*** Opening Record extracts ***
/-- The registers of the control engine that a join carries. -/
def ctlRegs : List Nat :=
  ((List.range 32).map (fun n => [CTL_LOOPn_STATUS n, CTL_LOOPn_OWN_U n])).flatten ++ (List.range 16).map CTL_GROUPg_STATUS ++
    (List.range 16).map CTL_DRIVEd_SEQ ++ (List.range 64).map TOP_MSGm_SEQ ++ [CTL_TEST_STATUS]

/-- The state of one loop. -/
def loopPiece (s : State) (n : Nat) : List Word :=
  let x := loopRun s n
  words64 (n64 x.integ) ++ words64 (n64 x.df) ++ words64 (n64 x.fbPrev) ++
    [w32 (match x.prev with | some b => s.bnd - b + 1 | none => 0), x.a, x.u, w32 (bit x.altLost + bit x.resumed * 2)]

def loadLoop (ws : List Word) (s : State) (n : Nat) : State :=
  let i := ctlRegs.length + 10 * n
  let age := (ws.getD (i + 6) 0).toNat
  let f := (ws.getD (i + 9) 0).toNat
  setLoopRun n { loopRun s n with integ := f64 (num64 ws i), df := f64 (num64 ws (i + 2)), fbPrev := f64 (num64 ws (i + 4)),
                                  prev := if age = 0 then none else some (s.bnd + 1 - age), a := ws.getD (i + 7) 0,
                                  u := ws.getD (i + 8) 0, altLost := nbit f 0, resumed := nbit f 1 } s

/-- A queued tick: its loop and unit, its age, and its snapshots; the configuration is the same on both hubs. -/
def tickPiece (s : State) (t : Tick) : List Word :=
  [w32 (t.loop + t.unit * 256), w32 (s.bnd - t.bnd), t.fb.value, w32 t.fb.tag, w32 t.fb.seq, t.alt.value, w32 t.alt.tag, w32 t.alt.seq, t.sp] ++
    words64 t.lap

def loadTick (s : State) (ws : List Word) (i : Nat) : Tick :=
  let n := fun (j : Nat) => (ws.getD (i + j) 0).toNat
  let t := snapTick s (n 0 / 256 % 256) (n 0 % 256)
  { t with bnd := s.bnd - n 1, lap := num64 ws (i + 9), fb := ⟨ws.getD (i + 2) 0, n 3, n 4⟩, alt := ⟨ws.getD (i + 5) 0, n 6, n 7⟩,
           sp := ws.getD (i + 8) 0 }

/-- Piece 384: the control engine, with the test generator and the tick queue. -/
def ctlPiece (s : State) : List Word :=
  let g := s.ctl.test
  ctlRegs.map (rd s) ++ ((List.range 32).map (loopPiece s)).flatten ++
    [w32 s.ctl.hadWinner, w32 g.ticks, w32 g.lfsr, w32 g.held, w32 (s.bnd - g.start)] ++ words64 (n64 g.phase) ++
    (s.ctl.queue.map (tickPiece s)).flatten

def loadCtl (ws : List Word) (s : State) : State :=
  let s1 := ctlRegs.zipIdx.foldl (fun s q => wr s q.1 (ws.getD q.2 0)) s
  let s2 := (List.range 32).foldl (loadLoop ws) s1
  let i := ctlRegs.length + 320
  let n := fun (j : Nat) => (ws.getD (i + j) 0).toNat
  let g := { s2.ctl.test with ticks := n 1, lfsr := n 2, held := n 3, start := s2.bnd - n 4, phase := f64 (num64 ws (i + 5)) }
  let seqs := (List.range 16).foldl (fun t d => tput (fun _ => 0) t d (rd s2 (CTL_DRIVEd_SEQ d)).toNat) []
  let msgs := (List.range 64).foldl (fun t m => tput (fun _ => 0) t m (rd s2 (TOP_MSGm_SEQ m)).toNat) []
  let ticks := (List.range ((ws.length - (i + 7)) / 11)).map (fun k => loadTick s2 ws (i + 7 + 11 * k))
  let s3 := setCores { s2.cores with msgSeq := msgs } (setOut { s2.out with driveSeq := seqs } s2)
  setCtl { s3.ctl with hadWinner := n 0, test := g, queue := ticks } s3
*** Closing Record extracts ***
About this exercise: Write out each line above containing "engine".

Response to the exercise:
/-- The registers of the control engine that a join carries. -/
/-- Piece 384: the control engine, with the test generator and the tick queue. -/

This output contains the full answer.